Both the Dane and Antonio knew the meaning of this, and the latter gave instant orders to set a storm-jib, and close reef the mainsail.

The girls were sent below in charge of Barclay, but Davie Drake put on an oilskin that he owned, and a yellow sou’-wester, and expressed his desire to stay on deck and see “the fun,” as he called it.

In ten minutes more the squall was on them in all its force. It was furious, terrible. Nothing could withstand it. The sheets were therefore loosened, the topsail lowered, and they commenced to scud before the wind.

Hatches were put close on, for the great green seas raced the Grebe and threatened every moment to poop her, while the salt spray dashed on board in clouds.

The force of this first squall was soon broken however, but around our shores, a squall of this kind is generally, as Antonio knew, followed by a gale. So it would be in this case, for the glass had gone down, down, down, and the column of mercury was still cup-shaped at top.

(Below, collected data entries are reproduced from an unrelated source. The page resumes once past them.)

-- ==== Sys2Proof/Word.lean ====
section
/-! DEFINITION. The register words and the elements of CORE. The widths PROB_W, COEF_W, CNT_W of the elements are
parameters of the model (R8, D6, D16, D17 "OPEN"), so an element is a number, and the operations that store one
reduce it to its width (log 17). No rule views two elements as one value (R71), so no byte order exists (R72). -/

namespace Sys2Proof

/-- One register of the register map: a 32-bit word selected by its number (R30). -/
abbrev Word := BitVec 32

/-- One probability element of PROB, PARETO, CATP or CAT6P, below 2^PROB_W (R70). -/
abbrev Prob := Nat

/-- One stored coefficient: the value of its COEF_W-bit two's complement pattern (R70). -/
abbrev Coef := Int

/-- One counter of CNTC or CNTE, unsigned, below 2^CNT_W (R70, R242). -/
abbrev Count := Nat

end Sys2Proof
end

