-- ==== Sys2Proof/Decode.lean ====
section
/-! DEFINITION. Decoding and encoding: CMD words (R110), decision strings (R113 to R116), and the opcode
table's words. A decision string is the list of the bit source's answers in request order; `m` is the number of
extra bits of CAT6, the index of the first zero of CAT6P, `none` where the table has no zero (then no
string spells a CAT6 token: the walk aborts, R285). -/

namespace Sys2Proof

/-- The number a bit string spells, first character most significant (R118, R119). -/
def bitsValue (bs : List Bool) : Nat := bs.foldl (fun v b => 2 * v + b.toNat) 0

/-- The bits of a field in the order they are read, most significant first (R118). -/
def msbFirst {n : Nat} (a : BitVec n) : List Bool := (List.range n).map a.getMsbD

/-! ## Commands -/

/-- OPC is bits[7:0] of the word; bits[31:8] are ignored (R110). `none`: a reserved OPC (R112). -/
def decodeCmd (w : Word) : Option Instr :=
  match (w.setWidth 8).toNat with
  | 1 => some .decodeCoefs
  | 2 => some .decodeBlock
  | 3 => some .softReset
  | _ => none

/-! ## Tokens -/

/-- A token other than EOB without its form: what the walk below the EOB node finds. -/
inductive Leaf where
  | zero
  | one (s : Bool)
  | two (s : Bool)
  | three (s : Bool)
  | four (s : Bool)
  | cat1 (a : BitVec 1) (s : Bool)
  | cat2 (a : BitVec 2) (s : Bool)
  | cat3 (a : BitVec 3) (s : Bool)
  | cat4 (a : BitVec 4) (s : Bool)
  | cat5 (a : BitVec 5) (s : Bool)
  | cat6 (a : List Bool) (s : Bool)
  deriving DecidableEq, Repr

/-- The token in E-form (R114). -/
def Leaf.eForm : Leaf → Instr
  | .zero => .zero
  | .one s => .one s
  | .two s => .two s
  | .three s => .three s
  | .four s => .four s
  | .cat1 a s => .cat1 a s
  | .cat2 a s => .cat2 a s
  | .cat3 a s => .cat3 a s
  | .cat4 a s => .cat4 a s
  | .cat5 a s => .cat5 a s
  | .cat6 a s => .cat6 a s

/-- The token in Z-form (R115). -/
def Leaf.zForm : Leaf → Instr
  | .zero => .zeroZ
  | .one s => .oneZ s
  | .two s => .twoZ s
  | .three s => .threeZ s
  | .four s => .fourZ s
  | .cat1 a s => .cat1Z a s
  | .cat2 a s => .cat2Z a s
  | .cat3 a s => .cat3Z a s
  | .cat4 a s => .cat4Z a s
  | .cat5 a s => .cat5Z a s
  | .cat6 a s => .cat6Z a s

/-- `n` extra bits and the sign that follows them (R121): the extra bits, the sign, the rest of the string. -/
def extraThenSign (n : Nat) (bs : List Bool) : Option (List Bool × Bool × List Bool) :=
  match bs.drop n with
  | s :: rest => some (bs.take n, s, rest)
  | [] => none

/-- The extra bits of CATk as its n-bit field. -/
def catLeaf (n : Nat) (mk : BitVec n → Bool → Leaf) (bs : List Bool) : Option (Leaf × List Bool) :=
  (extraThenSign n bs).map fun x => (mk (BitVec.ofNat n (bitsValue x.1)) x.2.1, x.2.2)

/-- The Z-form table of R115 read as a prefix code: the token a string begins with and the rest of the string. `none`: the
string ends inside the token. -/
def decodeLeaf (m : Option Nat) : List Bool → Option (Leaf × List Bool)
  | false :: r => some (.zero, r)
  | true :: false :: s :: r => some (.one s, r)
  | true :: true :: false :: false :: s :: r => some (.two s, r)
  | true :: true :: false :: true :: false :: s :: r => some (.three s, r)
  | true :: true :: false :: true :: true :: s :: r => some (.four s, r)
  | true :: true :: true :: false :: false :: r => catLeaf 1 .cat1 r
  | true :: true :: true :: false :: true :: r => catLeaf 2 .cat2 r
  | true :: true :: true :: true :: false :: false :: r => catLeaf 3 .cat3 r
  | true :: true :: true :: true :: false :: true :: r => catLeaf 4 .cat4 r
  | true :: true :: true :: true :: true :: false :: r => catLeaf 5 .cat5 r
  | true :: true :: true :: true :: true :: true :: r =>
    match m with
    | some n => (extraThenSign n r).map fun x => (.cat6 x.1 x.2.1, x.2.2)
    | none => none
  | _ => none

/-- The Z-form token a string begins with (R115). -/
def decodeZ (m : Option Nat) (bs : List Bool) : Option (Instr × List Bool) :=
  (decodeLeaf m bs).map fun x => (x.1.zForm, x.2)

/-- The E-form token a string begins with (R114): EOB is `0`; any other is `1` and its Z-form string (R113). -/
def decodeE (m : Option Nat) : List Bool → Option (Instr × List Bool)
  | [] => none
  | false :: r => some (.eob, r)
  | true :: r => (decodeLeaf m r).map fun x => (x.1.eForm, x.2)

/-! ## Codes: one decoder for the three formats -/

/-- What stands for an instruction: a word written to CMD or a decision string. -/
inductive Code where
  | word (w : Word)
  | answers (bs : List Bool)
  deriving DecidableEq, Repr

/-- The string is the token and nothing more. -/
def wholeString : Option (Instr × List Bool) → Option Instr
  | some (i, []) => some i
  | some (_, _ :: _) => none
  | none => none

/-- The decoder: total on every code of every format, rejecting (`none`) a reserved OPC, a string that does not
spell exactly one token of the format, and a code of the wrong kind. -/
def decode (m : Option Nat) : Form → Code → Option Instr
  | .cmd, .word w => decodeCmd w
  | .tokenE, .answers bs => wholeString (decodeE m bs)
  | .tokenZ, .answers bs => wholeString (decodeZ m bs)
  | .cmd, .answers _ => none
  | .tokenE, .word _ => none
  | .tokenZ, .word _ => none

/-! ## The encoder, written from the tables of R110, R114 and R115 -/

/-- The CMD word of a command, upper bits zero (R110); zero for a token, which has none. -/
def encodeWord : Instr → Word
  | .decodeCoefs => 0x00000001#32
  | .decodeBlock => 0x00000002#32
  | .softReset => 0x00000003#32
  | .eob | .zero | .one _ | .two _ | .three _ | .four _ => 0#32
  | .cat1 _ _ | .cat2 _ _ | .cat3 _ _ | .cat4 _ _ | .cat5 _ _ | .cat6 _ _ => 0#32
  | .zeroZ | .oneZ _ | .twoZ _ | .threeZ _ | .fourZ _ => 0#32
  | .cat1Z _ _ | .cat2Z _ _ | .cat3Z _ _ | .cat4Z _ _ | .cat5Z _ _ | .cat6Z _ _ => 0#32

/-- The decision string of a token (E-form R114, Z-form R115); empty for a command, which has none. -/
def encodeBits : Instr → List Bool
  | .decodeCoefs | .decodeBlock | .softReset => []
  | .eob => [false]
  | .zero => [true, false]
  | .one s => [true, true, false, s]
  | .two s => [true, true, true, false, false, s]
  | .three s => [true, true, true, false, true, false, s]
  | .four s => [true, true, true, false, true, true, s]
  | .cat1 a s => [true, true, true, true, false, false] ++ msbFirst a ++ [s]
  | .cat2 a s => [true, true, true, true, false, true] ++ msbFirst a ++ [s]
  | .cat3 a s => [true, true, true, true, true, false, false] ++ msbFirst a ++ [s]
  | .cat4 a s => [true, true, true, true, true, false, true] ++ msbFirst a ++ [s]
  | .cat5 a s => [true, true, true, true, true, true, false] ++ msbFirst a ++ [s]
  | .cat6 a s => [true, true, true, true, true, true, true] ++ a ++ [s]
  | .zeroZ => [false]
  | .oneZ s => [true, false, s]
  | .twoZ s => [true, true, false, false, s]
  | .threeZ s => [true, true, false, true, false, s]
  | .fourZ s => [true, true, false, true, true, s]
  | .cat1Z a s => [true, true, true, false, false] ++ msbFirst a ++ [s]
  | .cat2Z a s => [true, true, true, false, true] ++ msbFirst a ++ [s]
  | .cat3Z a s => [true, true, true, true, false, false] ++ msbFirst a ++ [s]
  | .cat4Z a s => [true, true, true, true, false, true] ++ msbFirst a ++ [s]
  | .cat5Z a s => [true, true, true, true, true, false] ++ msbFirst a ++ [s]
  | .cat6Z a s => [true, true, true, true, true, true] ++ a ++ [s]

/-- The code of an instruction in its format. -/
def encode (i : Instr) : Code :=
  match i.form with
  | .cmd => .word (encodeWord i)
  | .tokenE => .answers (encodeBits i)
  | .tokenZ => .answers (encodeBits i)

/-! ## The opcode table's words -/

/-- The characters of a number, the first one its leading 1 bit; `[false]` for 0. Every token but EOB and ZERO.Z begins
with the character 1, so the string is as long as the number. -/
def tableString (w : Nat) : List Bool :=
  if w = 0 then [false] else (List.range (w.log2 + 1)).map fun i => w.testBit (w.log2 - i)

/-- The instruction of a word of the opcode table. A command row is its CMD word (8 bits, the mask's, or 32). A token row
is its decision string, first character the most significant bit, last character bit 0 (the numbering of the
table's own CAT1 and CAT2.Z rows). A string that spells a whole E-form token is that token, else the
Z-form token it spells; CAT6 has the table's 14 extra bits (R125). Log 15. -/
def decodeTableWord (nbits w : Nat) : Option Instr :=
  let v := w % 2 ^ nbits
  let string := tableString v
  let token :=
    match wholeString (decodeE (some 14) string) with
    | some i => some i
    | none => wholeString (decodeZ (some 14) string)
  if nbits = 32 then decodeCmd (BitVec.ofNat 32 v)
  else if nbits = 8 then
    match decodeCmd (BitVec.ofNat 32 v) with
    | some i => some i
    | none => token
  else token

end Sys2Proof
end

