-- ==== Sys2Proof/Machine/Memory.lean ====
section
/-! DEFINITION. The one form in which every space of R70 is held: a list of (index, element) pairs, indices strictly
rising, of the elements that have been written. What an index that is not listed reads as is said by the
space's read in Machine/Operands.lean: it is a free value (R56), so no listed element is known to equal it and the form
drops none (log 6). An access moves one element (R71, R74); reads have no side effect (R75). -/

namespace Sys2Proof.Machine.Memory

variable {α : Type}

/-- The element listed at an index. -/
def lookup : List (Nat × α) → Nat → Option α
  | [], _ => none
  | (k, v) :: m, a => if k = a then some v else lookup m a

/-- MemWrite of one element: list `v` at `a`, in place of what was listed there. -/
def insert : List (Nat × α) → Nat → α → List (Nat × α)
  | [], a, v => [(a, v)]
  | (k, w) :: m, a, v =>
    if a < k then (a, v) :: (k, w) :: m
    else if a = k then (a, v) :: m
    else (k, w) :: insert m a v

/-- The canonical form: the indices rise strictly. -/
abbrev wf (m : List (Nat × α)) : Prop := (m.map Prod.fst).Pairwise (· < ·)

end Sys2Proof.Machine.Memory
end

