-- ==== Sys2Proof/Machine/Orchestrator.lean ====
section
/-! DEFINITION. The block orchestrator: the acceptance of a command (R256), the three host commands (R259, R260, R268)
and the nodes N_ENTRY and N_WB of DECODE_BLOCK (R261, R264). -/

namespace Sys2Proof.Machine

/-! ## Commands -/

/-- The order of checks at a CMD write (R256, R289(a)): ignored while BUSY, ignored while ERR is set. -/
def accept (s : State) (k : State → Result) : Result :=
  if s.busy then .next s
  else if s.err ≠ .none then .next s
  else k s

/-- A command starts (R256): STATUS, CMDK and C, and (TXSIZE, PTYPE, PMODE) is presented to SCANPROV (R76). OVF, EOB and
ERRINFO are not changed. `kind` is OPC - 1. -/
def startCommand (kind : BitVec 1) (s : State) : State :=
  { s with
    done := false
    busy := true
    cmdk := kind
    c := 0#11
    scanprov := { s.scanprov with selected := ⟨s.txsize, s.ptype, s.pmode⟩ }
    cmdNo := s.cmdNo + 1 }

/-- The n = 1 << TXSIZE entries from AOFF in CTXA and from LOFF in CTXL exist (R73, R329). -/
def withFootprint (s : State) (k : State → Result) : Result :=
  if s.aoff.toNat + footprint s.txsize ≤ s.par.ctxaLen then
    if s.loff.toNat + footprint s.txsize ≤ s.par.ctxlLen then k s else .refused .footprintLeft
  else .refused .footprintAbove

/-- The launch: `t` is the state of the accepted command. One that breaks an obligation of SCANPROV or HOST has no specified
effect and is refused (R73, R326, R327, R329, D33, 93 U4, U5, U6). -/
def launch (t : State) : Result :=
  if scanOk t then
    if nbOk t then
      if t.cmdk = 1#1 then withFootprint t .next else .next t
    else .refused .neighbourTable
  else .refused .scanTable

/-- DECODE_COEFS accepted: CTX <- ECTX, BANDSEL(0), the walk begins at N_EOB (R149, R256). -/
def startCoefs (s : State) : State :=
  goto .eob (setCtx s.ectx (bandsel 0 (startCommand 0#1 s)))

/-- Command DECODE_COEFS (R256, R259). -/
def execDecodeCoefs (s : State) : Result :=
  accept s fun s => if s.ectx.toNat > 5 then .next (raise .illegalConfig s) else launch (startCoefs s)

/-- DECODE_BLOCK accepted (R256). -/
def startBlock (s : State) : State := goto .entry (startCommand 1#1 s)

/-- Command DECODE_BLOCK (R256, R260). -/
def execDecodeBlock (s : State) : Result :=
  accept s fun s => launch (startBlock s)

/-- Command SOFT_RESET (R268): accepted whenever BUSY = 0, whatever ERR is. -/
def execSoftReset (s : State) : Result := if s.busy then .next s else .next (clearCore s)

/-- A CMD write with a reserved OPC (R112, R284). -/
def reservedCommand (s : State) : Result := accept s fun s => .next (raise .illegalCommand s)

/-! ## The nodes of DECODE_BLOCK -/

/-- ea + el (R261): on how many sides some covered entry is not zero. -/
def entryContext (s : State) : BitVec 3 :=
  BitVec.ofNat 3 ((anySet (ctxaAt s) s.aoff.toNat (footprint s.txsize)).toNat
    + (anySet (ctxlAt s) s.loff.toNat (footprint s.txsize)).toNat)

/-- ECTX <- v (R37, R261). -/
def setEctx (v : BitVec 3) (s : State) : State := { s with ectx := v }

/-- Node N_ENTRY (R261). -/
def nodeEntry (s : State) : Result :=
  withFootprint s fun s =>
    .next (goto .eob (bandsel 0 (setCtx (entryContext s) (setEctx (entryContext s) s))))

/-- f = 1 if EOB > 0 (R264). -/
def nonzeroFlag (s : State) : BitVec 8 := if s.eob.toNat > 0 then 1#8 else 0#8

/-- The write-back of the has-nonzero flag, and the normal end of DECODE_BLOCK (R264). -/
def writeBack (s : State) : State :=
  { s with
    ctxa := fill s.ctxa s.aoff.toNat (nonzeroFlag s) (footprint s.txsize)
    ctxl := fill s.ctxl s.loff.toNat (nonzeroFlag s) (footprint s.txsize)
    node := .idle
    busy := false
    done := true }

/-- Node N_WB (R264). -/
def nodeWb (s : State) : Result := withFootprint s fun s => .next (writeBack s)

end Sys2Proof.Machine
end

The gale too that sprang up and raised the seas higher and higher had a little bit of northerly in it, so that it would have been almost impossible to make for an English port.

“What do you advise, Petersen?” asked the captain, fixing him with his wonderful glass eye.

“There’s only one thing to do, sir, and that is to run for Dieppe, in France.”

“My own idea precisely.”

“One hundred and eighty miles, though,” he added. “The children will be safe, unless worse happens; but I grieve to think of the anxiety of their parents.”